Digital Humanities: Navigating a Sea of Data


By Nathan Gallagher

The classic image of a historian is of someone rifling through books in enormous libraries or buried in dusty archives, looking for the right documents. Of course we still do these things, but the historian’s craft is no longer limited to what’s written on paper. Digital approaches to history range from online archives and museum exhibitions to historical mapping to complex data mining. These computer-based techniques all fall under the umbrella of “digital humanities,” and how they’re used all depends on the problem that needs to be solved. Here’s a great example of some of the new ways historians are approaching research questions in the information age.

Wooden shipbuilding was a huge industry in early modern Europe, and it demanded a lot of wood. Spain got its timber from Iberian forests as much as possible, but they had to look outside their borders to get all the wood they needed. This meant importing timber from the Baltic region.

baltic region

The Baltic region

But exactly how much timber did Spain have to import? That’s where the Sound Toll Registers Online comes in.

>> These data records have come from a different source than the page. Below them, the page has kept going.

section
variable (s : State) (e : Nat) (f : Element → Element)
@[simp] theorem State.modElem_pending : (s.modElem e f).pending = s.pending := rfl
@[simp] theorem State.modElem_now : (s.modElem e f).now = s.now := rfl
@[simp] theorem State.modElem_life : (s.modElem e f).life = s.life := rfl
@[simp] theorem State.modElem_resetLine : (s.modElem e f).resetLine = s.resetLine := rfl
@[simp] theorem State.modElem_straps : (s.modElem e f).straps = s.straps := rfl
@[simp] theorem State.modElem_nodes : (s.modElem e f).nodes = s.nodes := rfl
@[simp] theorem State.modElem_elems : (s.modElem e f).elems = tmod s.elems e f := rfl
@[simp] theorem State.modElem_senseLines : (s.modElem e f).senseLines = s.senseLines := rfl
@[simp] theorem State.modElem_routes : (s.modElem e f).routes = s.routes := rfl
@[simp] theorem State.modElem_held : (s.modElem e f).held = s.held := rfl
@[simp] theorem State.modElem_settings : (s.modElem e f).settings = s.settings := rfl
@[simp] theorem State.modElem_engine : (s.modElem e f).engine = s.engine := rfl
@[simp] theorem State.modElem_guard : (s.modElem e f).guard = s.guard := rfl
@[simp] theorem State.modElem_supply : (s.modElem e f).supply = s.supply := rfl
@[simp] theorem State.modElem_seq : (s.modElem e f).seq = s.seq := rfl
@[simp] theorem State.modElem_timers : (s.modElem e f).timers = s.timers := rfl
@[simp] theorem State.modElem_link : (s.modElem e f).link = s.link := rfl
@[simp] theorem State.modElem_notices : (s.modElem e f).notices = s.notices := rfl
@[simp] theorem State.modElem_store : (s.modElem e f).store = s.store := rfl
end

section
variable (s : State) (r : Nat) (f : Route → Route)
@[simp] theorem State.modRoute_pending : (s.modRoute r f).pending = s.pending := rfl
@[simp] theorem State.modRoute_now : (s.modRoute r f).now = s.now := rfl
@[simp] theorem State.modRoute_life : (s.modRoute r f).life = s.life := rfl
@[simp] theorem State.modRoute_resetLine : (s.modRoute r f).resetLine = s.resetLine := rfl
@[simp] theorem State.modRoute_straps : (s.modRoute r f).straps = s.straps := rfl
@[simp] theorem State.modRoute_nodes : (s.modRoute r f).nodes = s.nodes := rfl
@[simp] theorem State.modRoute_elems : (s.modRoute r f).elems = s.elems := rfl
@[simp] theorem State.modRoute_senseLines : (s.modRoute r f).senseLines = s.senseLines := rfl
@[simp] theorem State.modRoute_routes : (s.modRoute r f).routes = tmod s.routes r f := rfl
@[simp] theorem State.modRoute_held : (s.modRoute r f).held = s.held := rfl
@[simp] theorem State.modRoute_settings : (s.modRoute r f).settings = s.settings := rfl
@[simp] theorem State.modRoute_engine : (s.modRoute r f).engine = s.engine := rfl
@[simp] theorem State.modRoute_guard : (s.modRoute r f).guard = s.guard := rfl
@[simp] theorem State.modRoute_supply : (s.modRoute r f).supply = s.supply := rfl
@[simp] theorem State.modRoute_seq : (s.modRoute r f).seq = s.seq := rfl
@[simp] theorem State.modRoute_timers : (s.modRoute r f).timers = s.timers := rfl
@[simp] theorem State.modRoute_link : (s.modRoute r f).link = s.link := rfl
@[simp] theorem State.modRoute_notices : (s.modRoute r f).notices = s.notices := rfl
@[simp] theorem State.modRoute_store : (s.modRoute r f).store = s.store := rfl
end

section
variable (s : State) (d : ElemDef) (v : SlotDrive)
@[simp] theorem State.setDrive_pending : (s.setDrive d v).pending = s.pending := rfl
@[simp] theorem State.setDrive_now : (s.setDrive d v).now = s.now := rfl
@[simp] theorem State.setDrive_life : (s.setDrive d v).life = s.life := rfl
@[simp] theorem State.setDrive_resetLine : (s.setDrive d v).resetLine = s.resetLine := rfl
@[simp] theorem State.setDrive_straps : (s.setDrive d v).straps = s.straps := rfl
@[simp] theorem State.setDrive_nodes : (s.setDrive d v).nodes = s.nodes := rfl
@[simp] theorem State.setDrive_elems : (s.setDrive d v).elems = s.elems := rfl
@[simp] theorem State.setDrive_senseLines : (s.setDrive d v).senseLines = s.senseLines := rfl
@[simp] theorem State.setDrive_routes : (s.setDrive d v).routes = s.routes := rfl
@[simp] theorem State.setDrive_held : (s.setDrive d v).held = s.held := rfl
@[simp] theorem State.setDrive_settings : (s.setDrive d v).settings = s.settings := rfl
@[simp] theorem State.setDrive_engine : (s.setDrive d v).engine = { s.engine with drive := s.engine.drive.set d.slotIndex v } := rfl
@[simp] theorem State.setDrive_guard : (s.setDrive d v).guard = s.guard := rfl
@[simp] theorem State.setDrive_supply : (s.setDrive d v).supply = s.supply := rfl
@[simp] theorem State.setDrive_seq : (s.setDrive d v).seq = s.seq := rfl
@[simp] theorem State.setDrive_timers : (s.setDrive d v).timers = s.timers := rfl
@[simp] theorem State.setDrive_link : (s.setDrive d v).link = s.link := rfl
@[simp] theorem State.setDrive_notices : (s.setDrive d v).notices = s.notices := rfl
@[simp] theorem State.setDrive_store : (s.setDrive d v).store = s.store := rfl
end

And what exactly are the Sound Toll Registers? In short, the Sound Toll Registers (literally!) contain a sea of valuable information about early modern trade in Europe.

sound toll

There’s just one problem: spelling was not very consistent in the early modern era. Let’s say I want to search for cargoes that went to Cádiz, Spain. I’ll need to make sure I include:

Cadiz, Cadix, Caditz, Cadis, Cadex, Cadim, Candiz, Cordix, Kadix, Kalix, Qadix

Now let’s say I want to see all the cargoes of planks that went to Cádiz. In addition to needing all these spellings of the city, I’ll now need to catch about 2600 variations of the word “plank.” How can I be sure I’m getting everything I want? Wouldn’t it be better if I could just enter a number and know that I’m getting all the shipments of planks?

The answer is a process called “coding.” Not in the same sense that you code a computer program, but actually assigning a code to certain values in the database.

So, if I’m only concerned with the planks that went to Cádiz, I’ll filter out a lot of those spellings of “plank” if I’m only working with the cargoes that went to Cádiz.

First, I need to index the different spellings of “Cádiz.” This means I need to make a new table that lists each unique spelling of all ports of destination with the count of how many times it occurs, which helps prioritize the most common occurrences in very large data sets. This new table should have an empty column where I can place a number if the city is a spelling of Cádiz.

table 1

Unique place names are indexed.

Now the tedious part: I need to find each spelling of Cádiz and mark it with a number in our new column. In this case we’ve used “5”.

Table 2

Indexed place names are marked with a code.

But now if I include this table in my search for Cádiz, I simply connect the original spelling in the index table to the spelling in the main table, and search destinations with a code of “5”.

Table 3

The indexed place name in the “Portdest” table is connected to naar (to) in the “Ladingen” (cargoes) table.

Now the database will look for cargoes where the destination matches the spellings we marked with a “5.”  And now that I only have the cargoes that went to Cádiz, I can repeat this process with product names. Here we’ve identified planks with the number “205”.

table 4

Products that went to Cadiz are indexed and coded using the same process.

This time there were only 78 variations of “plank” to code. Much more manageable!

Of course, this is a very simple example. Using this same technique, we made an entirely new coded table where each destination and product we were interested in was given its own unique number. It takes some time to do the coding, but the amount of work and anxiety it saves to be completely confident in our searches was well worth it.

Now we can do things in a few minutes that might take years without a database. For example, I can easily see all the cargoes of timber products that went to different regions of Spain each year:

table 5

The amount of timber cargoes to the three naval jurisdictions of Spain, 1750-1760. From information in the Sound Toll Registers Online.

As you can see, the Sound Toll Registers is a valuable tool for our research into timber usage in early modern Iberia. It just takes some clever navigation to find meaning in a sea of data.

Special thanks to Arne Solli from the University of Bergen for teaching me these techniques.

Nathan Gallagher is a ForSEAdiscovery pre-doctoral researcher at the University of Groningen, where he is researching timber exports to Spain during the 17th and 18th centuries.